## What you are asked to do
Each line below from the one containing "def State.slotLos (s" through the one containing "else if n = 14" is to be given again exactly, and no line outside that span.

[Saved entries]

-- ==== Sys2Proof/Machine/Refs.lean ====
section
/-! DEFINITION. Reference slots: qualification, quality levels, slopes and disagreement (chapter 7). -/

namespace Sys2Proof.Machine

/-! ### Slots (R148, R149) -/

/-- TIME slots (Table 7-1). -/
def timeSlot (n : Nat) : Bool := [0, 1, 2, 13, 15].contains n

/-- Slots measured on edges (Table 7-1). -/
def edgeSlot (n : Nat) : Bool := (decide (1 ≤ n) && decide (n ≤ 12)) || n == 14

/-- A slot's store. -/
def State.slot (s : State) (n : Nat) : RefSlot := nth s.ref.slots n {}

/-- The state with a slot's store replaced. -/
def State.setSlot (s : State) (n : Nat) (r : RefSlot) : State := { s with ref := { s.ref with slots := setNth s.ref.slots n r } }

/-- The latest θ of a slot in ps (R158). -/
def State.slotTheta (s : State) (n : Nat) : Int := ((s.slot n).last.map (·.2)).getD 0

/-- The state of a slot (Table 7-2). -/
def State.slotState (s : State) (n : Nat) : Nat := s.get (REFSEL.REF_STAT_STATE n)

/-- Whether a slot is QUALIFIED. -/
def State.qualified (s : State) (n : Nat) : Bool := s.slotState n == 4

/-- Whether a slot is locked out (R154). -/
def State.lockedOut (s : State) (n : Nat) : Bool := bitOf (s.getT REFSEL.REF_OVERRIDE_LOCKOUT) n

/-- Whether REFSEL is frozen (R163, R194). -/
def State.refFrozen (s : State) : Bool := !s.flag SYN.SYN_STATUS_SP_IN_SERVICE

/-! ### Quality levels (R164, R165) -/

/-- Rank of a quality level, best first; 8 is DNU or DUS (Table 7-5). -/
def qlRank (option2 : Bool) (ssm essm : Nat) : Nat :=
  if option2 then ([1, 0, 7, 4, 0xD, 0xA, 0xC, 0xE].idxOf? ssm).getD 8
  else if ssm = 2 then (if essm = 0x21 then 0 else if essm = 0x20 then 1 else if essm = 0x23 then 2 else 3)
  else if ssm = 4 then 4 else if ssm = 8 then 5
  else if ssm = 0xB then (if essm = 0x22 then 6 else 7) else 8

/-- Whether a slot is a SyncE slot. -/
def synceSlot (n : Nat) : Bool := decide (5 ≤ n) && decide (n ≤ 12)

/-- Rank of a slot's quality level; a timed-out one ranks as DNU (R164). -/
def State.slotQl (s : State) (n : Nat) : Nat :=
  if synceSlot n then
    if (s.slot n).qlOut then 8
    else qlRank (s.flag REFSEL.REFSEL_CFG_QL_OPTION) (s.get (REFSEL.REF_STAT_RX_SSM n)) (s.get (REFSEL.REF_STAT_RX_ESSM n))
  else qlRank (s.flag REFSEL.REFSEL_CFG_QL_OPTION) (s.get (REFSEL.REF_CFG_QL_ASSIGN n)) 0xFF

/-! ### Slopes (R151, R159) -/

/-- Least-squares slope in ps per s over measurements at or after a time, none where it is not defined. -/
def slopeOf (l : List (Int × Int)) (since : Int) : Option Rat :=
  let l := l.filter (fun p => decide (since ≤ p.1))
  let n : Rat := l.length
  let t0 : Int := since
  let ts := l.map (fun p => (((p.1 - t0 : Int) : Rat) / (secU : Rat), ((p.2 : Int) : Rat)))
  let st := (ts.map (·.1)).foldl (· + ·) 0
  let sy := (ts.map (·.2)).foldl (· + ·) 0
  let stt := (ts.map (fun p => p.1 * p.1)).foldl (· + ·) 0
  let sty := (ts.map (fun p => p.1 * p.2)).foldl (· + ·) 0
  let den := n * stt - st * st
  if den = 0 then none else some ((n * sty - st * sy) / den)

/-- Slope of a slot over the last so many seconds. -/
def State.slotSlope (s : State) (n secs : Nat) : Option Rat := slopeOf (s.slot n).hist (s.mono - (secs * secU : Nat))

/-! ### Criteria (R151) -/

/-- Whether no measurement has arrived within LOS_MS. -/
def State.slotLos (s : State) (n : Nat) : Bool :=
  match (s.slot n).arr with
  | none => true
  | some t => decide ((s.get (REFSEL.REF_CFG_LOS_MS n) * 65536000000 : Nat) < s.mono - t)

/-- The further condition of Table 7-1, other than ToD and QL. -/
def State.slotSource (s : State) (n : Nat) : Bool :=
  if synceSlot n then s.get (MAC.PORT_STATUS_LINK (n - 5)) == 2
  else if n = 13 then
    match s.ref.up with
    | some u => decide (u.cls ≤ s.get REFSEL.PTP_CFG)
    | none => false
  else if n = 14 then s.get HOLD.ATOM_STATUS_STATE == 3 && !s.flag HOLD.HOLD_CFG_OSC_SRC
  else if n = 15 then decide (2 ≤ s.get COUCH.PAIR_STATUS_STATE) && decide (s.get COUCH.PAIR_STATUS_STATE ≤ 4)
  else true

/-- The mask of criteria that a slot fails: bit 0 LOS to bit 7 CONFIG. -/
def State.slotFails (s : State) (n : Nat) : Nat :=
  let r := s.slot n
  let c := fun (b : Bool) (i : Nat) => if b then 2 ^ i else 0
  let win := s.get REFSEL.QUAL_CFG_FREQ_WIN_S * secU
  let short := match r.first with
    | none => true
    | some t => decide (s.mono - t < win)
  c (s.slotLos n) 0 +
  c (short || !r.fitted || decide ((s.get REFSEL.FREQ_LIMIT : Int) < absI (s.geti (REFSEL.REF_FREQ n)))) 1 +
  c (timeSlot n && r.jump) 2 +
  c (!s.slotSource n) 3 +
  c ((n == 1 || n == 2) && (!r.todOk || (s.flag (REFSEL.TOD_CFG_UTC (n - 1)) && !s.flag TIME.TIME_STATUS_UTC_VALID))) 4 +
  c (s.flag REFSEL.REFSEL_CFG_QL_ENABLE && s.slotQl n == 8) 5 +
  c ((n == 13 && s.mode != 3) || (n == 15 && s.mode != 5)) 6 +
  c (edgeSlot n && (s.get (TDC.WIN_CFG_OWNER (s.get (REFSEL.REF_CFG_WIN n))) != 1 || s.get (REFSEL.REF_PERIOD n) == 0)) 7

/-- A slot that fails LOS starts its FREQ window again. -/
def State.restartWindow (s : State) (n : Nat) : State :=
  s.setSlot n { s.slot n with first := none, hist := [], fitted := false }

/-! ### States of a slot (R152, R153) -/

/-- The journal entry and event of a change to or from QUALIFIED (R153). -/
def State.slotEvent (s : State) (n code state : Nat) : State :=
  s.paidEvent code n state (s.get (REFSEL.REF_STAT_CAUSE n)) (ofS 64 (s.geti (REFSEL.REF_PHASE n)))

/-- A slot moves to a state, with its timer. -/
def State.slotGo (s : State) (n state timer : Nat) : State :=
  let s := if s.slotState n = 1 ∧ state ≠ 1 then s.setSlot n { s.slot n with base := none } else s
  s.puts [(REFSEL.REF_STAT_STATE n, state), (REFSEL.REF_TIMER n, timer)]

/-- A slot becomes QUALIFIED. -/
def State.slotQualify (s : State) (n : Nat) : State :=
  ((s.slotGo n 4 0).putB (REFSEL.REF_STAT_ARBITRATED n) false).slotEvent n 0x0601 4

/-- A criterion of a slot fails, or arbitration rejects it. -/
def State.slotFail (s : State) (n : Nat) : State :=
  let was := s.slotState n
  if was = 4 then
    ((s.setSlot n { s.slot n with qualBefore := true }).slotGo n 1 0).slotEvent n 0x0602 1
  else s.slotGo n 1 0

/-- The criteria of a slot are judged (R151): CAUSE shows those that fail, and a slot past UNQUALIFIED fails with them. -/
def State.slotJudge (s : State) (n : Nat) : State :=
  if s.slotState n = 0 then s
  else
    let s := if s.slotLos n then s.restartWindow n else s
    let m := s.slotFails n
    let s := (s.put (REFSEL.REF_STAT_CAUSE n) m).setSlot n { s.slot n with fail := m }
    let s := if edgeSlot n && !bitOf m 7 then
        s.setSlot n { s.slot n with chan := some (s.get (TDC.WIN_CFG_START_CH (s.get (REFSEL.REF_CFG_WIN n)))) }
      else s
    if m ≠ 0 ∧ 2 ≤ s.slotState n then s.slotFail n else s

/-- A slot leaves DISABLED (Table 7-2): never qualified, its window empty. -/
def State.slotEnable (s : State) (n : Nat) : State :=
  if s.slotState n = 0 then (s.setSlot n { msg := (s.slot n).msg, qlOut := (s.slot n).qlOut, qlAt := (s.slot n).qlAt }).slotGo n 1 0 else s

/-- A slot returns to DISABLED and leaves selection and assist (Table 7-2). -/
def State.slotDisable (s : State) (n : Nat) : State :=
  (s.setSlot n { s.slot n with wtrClear := false }).puts
    [(REFSEL.REF_STAT_STATE n, 0), (REFSEL.REF_TIMER n, 0), (REFSEL.REF_STAT_CAUSE n, 0), (REFSEL.REF_STAT_ARBITRATED n, 0)]

/-- What a write of REF_CFGn does beside storing its fields. -/
def State.afterRefCfg (s : State) (n : Nat) : State :=
  let s := if synceSlot n then s else s.put (REFSEL.REF_STAT_RX_SSM n) (s.get (REFSEL.REF_CFG_QL_ASSIGN n))
  if s.flag (REFSEL.REF_CFG_ENABLE n) then s.slotEnable n else s.slotDisable n

/-- A write of REF_CFGn. -/
def State.refCfgWrite (s : State) (o : Origin) (n v : Nat) : State :=
  s.busStore o (0x110100 + 0x20 * n) v true true (fun s => s.afterRefCfg n)

/-- REF_ENABLE (R152): a write of REF_CFGn with ENABLE 1. -/
def runRefEnable (o : Origin) (slot v : Nat) (s : State) : State :=
  if 16 ≤ slot then s else s.refCfgWrite o slot (if v % 2 = 1 then v else v + 1)

/-- REF_DISABLE (R152): a write of REF_CFGn with ENABLE 0. -/
def runRefDisable (o : Origin) (slot v : Nat) (s : State) : State :=
  if 16 ≤ slot then s else s.refCfgWrite o slot (if v % 2 = 1 then v - 1 else v)

/-! ### Measurements (R149, R150) -/

/-- The count of units nearest the present one that a short time names. -/
def State.longTime (s : State) (t : Nat) : Int := (s.units : Int) + sdiff t s.units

## Solution to this problem
def State.slotLos (s : State) (n : Nat) : Bool :=
  match (s.slot n).arr with
  | none => true
  | some t => decide ((s.get (REFSEL.REF_CFG_LOS_MS n) * 65536000000 : Nat) < s.mono - t)

/-- The further condition of Table 7-1, other than ToD and QL. -/
def State.slotSource (s : State) (n : Nat) : Bool :=
  if synceSlot n then s.get (MAC.PORT_STATUS_LINK (n - 5)) == 2
  else if n = 13 then
    match s.ref.up with
    | some u => decide (u.cls ≤ s.get REFSEL.PTP_CFG)
    | none => false
  else if n = 14 then s.get HOLD.ATOM_STATUS_STATE == 3 && !s.flag HOLD.HOLD_CFG_OSC_SRC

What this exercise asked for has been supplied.